Apprendre à devenir un as de l’insémination… tout en respectant l’animal!
L’insémination fait désormais partie intégrante du métier d’éleveur. Néanmoins, cet acte requiert une bonne dose… de connaissances pratiques, mais aussi théoriques ! C’est pourquoi, à Ath, la Province du Hainaut propose des formations destinées aux étudiants et aux agriculteurs. Des cours qui ont évolué au fil des années pour préparer au mieux les (futurs) professionnels à cette tâche, sans pour autant empiéter sur le bien-être des vaches.

C’est une journée placée sous le signe de l’ensilage à la ferme du Crepa-Carah. Tandis que les élèves de l’institut provincial d’enseignement secondaire sont bien occupés à la tâche, Christophe Hut nous rejoint. Il n’a pas plusieurs kilomètres à parcourir pour arriver sur son lieu de travail, puisqu’il habite dans une maison attenante à la ferme. En effet, même si nous nous trouvons dans un endroit à vocation pédagogique, ce site fonctionne comme une véritable exploitation agricole. Au quotidien, ce technicien agronome s’occupe d’une trentaine de vaches laitières en production, des Pie Noire.

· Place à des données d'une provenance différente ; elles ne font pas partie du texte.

-- ==== Sys2Proof/Machine/Ops.lean ====
section
/-! DEFINITION. The named operations over the state that every block uses: the sparse memories (flash and staging buffer),
the alarm list (R169, R170), the outgoing note queue (R19), the table as the other blocks see it (R39), the seat (R32) and
the duties of feed and unload station (R35). -/

namespace Sys2Proof.Machine

/-! ## Sparse memories -/

/-- The byte listed at an address. -/
def cellGet : List Host.Cell → Nat → Option Byte
  | [], _ => none
  | (k, v) :: r, a => if a = k then some v else if a < k then none else cellGet r a

/-- The list with a byte at an address, addresses rising. -/
def cellPut (a : Nat) (b : Byte) : List Host.Cell → List Host.Cell
  | [] => [(a, b)]
  | (k, v) :: r => if a = k then (a, b) :: r else if a < k then (a, b) :: (k, v) :: r else (k, v) :: cellPut a b r

/-- The list without an address. -/
def cellDel (a : Nat) : List Host.Cell → List Host.Cell
  | [] => []
  | (k, v) :: r => if a = k then r else if a < k then (k, v) :: r else (k, v) :: cellDel a r

/-- The canonical form of the flash: addresses strictly rising and inside the 4 MiB, no byte equal to the erased value. -/
def Memory.wf (m : List Host.Cell) : Bool :=
  decide ((m.map (·.1)).Pairwise (· < ·)) &&
  m.all fun c => c.2 != 0xFF#8 && decide (c.1 < Config.flashBlocks * Config.blockBytes)

/-- A byte of the flash; an erased byte reads 0xFF (R149, R155). -/
def flashRead (m : List Host.Cell) (a : Nat) : Byte := (cellGet m a).getD 0xFF#8

/-- The flash with a byte set. -/
def flashSet (m : List Host.Cell) (a : Nat) (b : Byte) : List Host.Cell :=
  if b = 0xFF#8 then cellDel a m else if a < Config.flashBlocks * Config.blockBytes then cellPut a b m else m

/-- `n` bytes of the flash from an address. -/
def flashBytes (m : List Host.Cell) (a n : Nat) : List Byte := (List.range n).map fun i => flashRead m (a + i)

/-- A program: every byte's bits are only cleared (R157). -/
def flashProgram (m : List Host.Cell) (a : Nat) : List Byte → List Host.Cell
  | [] => m
  | b :: bs => flashProgram (flashSet m a (flashRead m a &&& b)) (a + 1) bs

/-- A program that failed or was cut short: of each byte some bits are cleared, which ones is free (assumption 7). -/
def flashProgramFail (n : Nat) (m : List Host.Cell) (a : Nat) : List Byte → List Host.Cell
  | [] => m
  | _ :: bs => flashProgramFail n (flashSet m a (flashRead m a &&& Config.failedProgram n a)) (a + 1) bs

/-- An address lies in a block. -/
def inBlock (blk a : Nat) : Bool := a / Config.blockBytes == blk

/-- An erased block: every byte reads 0xFF. -/
def flashErase (m : List Host.Cell) (blk : Nat) : List Host.Cell := m.filter fun c => !inBlock blk c.1

/-- An erase that failed or was cut short: in each byte of the block some bits are set, which ones is free
(assumption 7). -/
def flashEraseFail (n : Nat) (m : List Host.Cell) (blk : Nat) : List Host.Cell :=
  (m.map fun c => if inBlock blk c.1 then (c.1, c.2 ||| Config.failedErase n c.1) else c).filter fun c => c.2 != 0xFF#8

/-- The address of a block's header (R182). -/
def headerAddr (blk : Nat) : Nat := Config.blockBytes * blk

/-- The address of a record slot (R182). -/
def slotAddr (blk slot : Nat) : Nat := Config.blockBytes * blk + 32 + 64 * slot

/-! ## The table as the blocks see it, the seat, the duties -/

/-- Every mark of the copy map shows "copied": the table is complete (R33). -/
def Ctu.complete (c : Ctu) : Bool := c.copied.all id

/-- The table of the station, when it holds one: in ACTIVE and RESYNC, and in JOINING once it is complete (R39). -/
def State.table (s : State) : Option Table :=
  match s.lnk.st with
  | .active | .resync => s.ctu.rep
  | .joining => if s.ctu.complete then s.ctu.rep else none
  | _ => none

/-- The station's own number. -/
def State.stn (s : State) : Nat := s.su.straps.stn

/-- The seat of the station in the held plan, when it is seated (R32). -/
def State.seat (s : State) : Option Seat := s.su.held.bind (·.seated s.su.straps)

/-- The plan and the seat of a seated station. -/
def State.seating (s : State) : Option (Plan × Seat) :=
  match s.su.held with
  | none => none
  | some p => (p.seated s.su.straps).map fun t => (p, t)

/-- The window this station owns, when it owns one (R32). -/
def State.ownWindow (s : State) : Option Nat :=
  match s.seating with
  | none => none
  | some (p, t) => if p.owner t.win = some s.stn then some t.win else none

/-- The station acts as feed station (R35). -/
def State.actsFeed (s : State) : Bool := s.su.straps.feed && s.lnk.st == .active && !s.su.feedLost

/-- The station acts as unload station (R35). -/
def State.actsUnload (s : State) : Bool := s.su.straps.unload && s.lnk.st == .active && !s.su.unloadLost

/-- ACTIVE or RESYNC: the states in which the station's own work goes on (R58). -/
def State.working (s : State) : Bool := s.lnk.st == .active || s.lnk.st == .resync

/-- The LNK handles frames and slots: no self-check and no restart step runs (R25, R37). -/
def State.handles (s : State) : Bool := s.su.run == .running

/-- The index count of the replica as a number, 0 when no table is held (R169). -/
def State.indexNow (s : State) : Nat := (s.table.map (·.index.toNat)).getD 0

/-! ## The alarm list (R169, R170) -/

/-- The list without its oldest entry that satisfies a test. -/
def dropFirst {α : Type} (f : α → Bool) : List α → List α
  | [] => []
  | x :: r => if f x then r else x :: dropFirst f r

/-- The list with its oldest entry that satisfies a test changed. -/
def mapFirst {α : Type} (f : α → Bool) (g : α → α) : List α → List α
  | [] => []
  | x :: r => if f x then g x :: r else x :: mapFirst f g r

/-- A raise of a code (R169). -/
def Ocu.raise (a : Alarm) (ix : Nat) (o : Ocu) : Ocu :=
  match o.alarms.find? (·.code == a) with
  | some e =>
    if e.st = .clearedUnacked then
      { o with alarms := dropFirst (·.code == a) o.alarms ++
          [{ e with st := .raised, index := ix, repeats := satAdd 255 e.repeats 1 }] }
    else { o with alarms := mapFirst (·.code == a) (fun e => { e with repeats := satAdd 255 e.repeats 1 }) o.alarms }
  | none =>
    if o.alarms.length < Config.alarmEntries then { o with alarms := o.alarms ++ [⟨a, .raised, ix, 0⟩] }
    else if o.alarms.any (·.st == .acked) then
      { o with alarms := dropFirst (·.st == .acked) o.alarms ++ [⟨a, .raised, ix, 0⟩] }
    else { o with overflow := satAdd 255 o.overflow 1 }

/-- The end of a code's condition (R170). -/
def Ocu.settleAlarm (a : Alarm) (o : Ocu) : Ocu :=
  match o.alarms.find? (·.code == a) with
  | some e =>
    match e.st with
    | .raised => { o with alarms := mapFirst (·.code == a) (fun e => { e with st := .clearedUnacked }) o.alarms }
    | .acked => { o with alarms := dropFirst (·.code == a) o.alarms }
    | .clearedUnacked => o
  | none => o

/-- A raise, with the index count of the replica. -/
def raise (a : Alarm) (s : State) : State := { s with ocu := s.ocu.raise a s.indexNow }

/-- The end of a condition. -/
def clearAlarm (a : Alarm) (s : State) : State := { s with ocu := s.ocu.settleAlarm a }

/-- Raise when a condition comes to stand, clear when it ends. -/
def edgeAlarm (a : Alarm) (before after : Bool) (s : State) : State :=
  if after && !before then raise a s else if before && !after then clearAlarm a s else s

/-! ## The outgoing note queue (R19) -/

/-- Waiting requests enter in the order they were made, one for each free place. -/
def Lnk.drain (l : Lnk) : Lnk :=
  let n := Config.queuePlaces - l.queue.length
  { l with queue := l.queue ++ l.waiting.take n, waiting := l.waiting.drop n }

/-- A request: the note enters at the tail at once when a place is free, and waits otherwise. -/
def Lnk.request (by_ : Producer) (n : Note) (l : Lnk) : Lnk := Lnk.drain { l with waiting := l.waiting ++ [⟨n, by_, false⟩] }

/-- A request of a block waits for a free place: the block's work behind it waits too (R19, assumption 34). -/
def Lnk.waits (by_ : Producer) (l : Lnk) : Bool := l.waiting.any (·.producer == by_)

/-- A block's request to send a note. -/
def place (by_ : Producer) (n : Note) (s : State) : State := { s with lnk := s.lnk.request by_ n }

/-- Notes satisfying a test that are not in flight are taken out of the queue and of the waiting requests. -/
def Lnk.takeOut (f : Note → Bool) (l : Lnk) : Lnk :=
  Lnk.drain { l with queue := l.queue.filter (fun q => q.inFlight || !f q.note)
                     waiting := l.waiting.filter fun q => !f q.note }

/-- A note is in the queue or waiting to enter it. -/
def Lnk.hasNote (f : Note → Bool) (l : Lnk) : Bool := l.queue.any (fun q => f q.note) || l.waiting.any fun q => f q.note

/-- A note of the queue is in flight. -/
def Lnk.noteFlying (n : Note) (l : Lnk) : Bool := l.queue.any fun q => q.inFlight && q.note == n

/-- The notes in flight leave the queue, and the places go to waiting requests (R23). -/
def Lnk.sent (l : Lnk) : Lnk := Lnk.drain { l with queue := l.queue.filter fun q => !q.inFlight }

/-- The in-flight marks are cleared (R23). -/
def Lnk.unsent (l : Lnk) : Lnk := { l with queue := l.queue.map fun q => { q with inFlight := false } }

/-- A roster entry. -/
def Lnk.entry (l : Lnk) (k : Nat) : RosterEntry := l.roster.getD k .clear

/-- An entry of a station that is a voter: present, last state ACTIVE, role BOND or PULL (R76). -/
def RosterEntry.voter (e : RosterEntry) : Bool :=
  e.present && e.last == some .active && (e.role == some .bond || e.role == some .pull)

end Sys2Proof.Machine
end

Lorsque nous le rencontrons, l’une d’elles est justement en chaleur. C’est parti : Christophe Hut peut procéder à l’insémination de l’animal. Pour ce faire, il utilise une sonde équipée de caméras qui lui permettent de visualiser directement sur son téléphone le col de l’utérus de la vache. « Nous l’avons achetée l’année dernière à l’Association wallonne des éleveurs, et plusieurs agriculteurs l’ont déjà acquise. Grâce à cette sonde, il n’est plus nécessaire de passer par le rectum de l’animal. Le geste est donc moins intrusif. Cet appareil nous permet également de gagner en précision pour obtenir plus de réussites ».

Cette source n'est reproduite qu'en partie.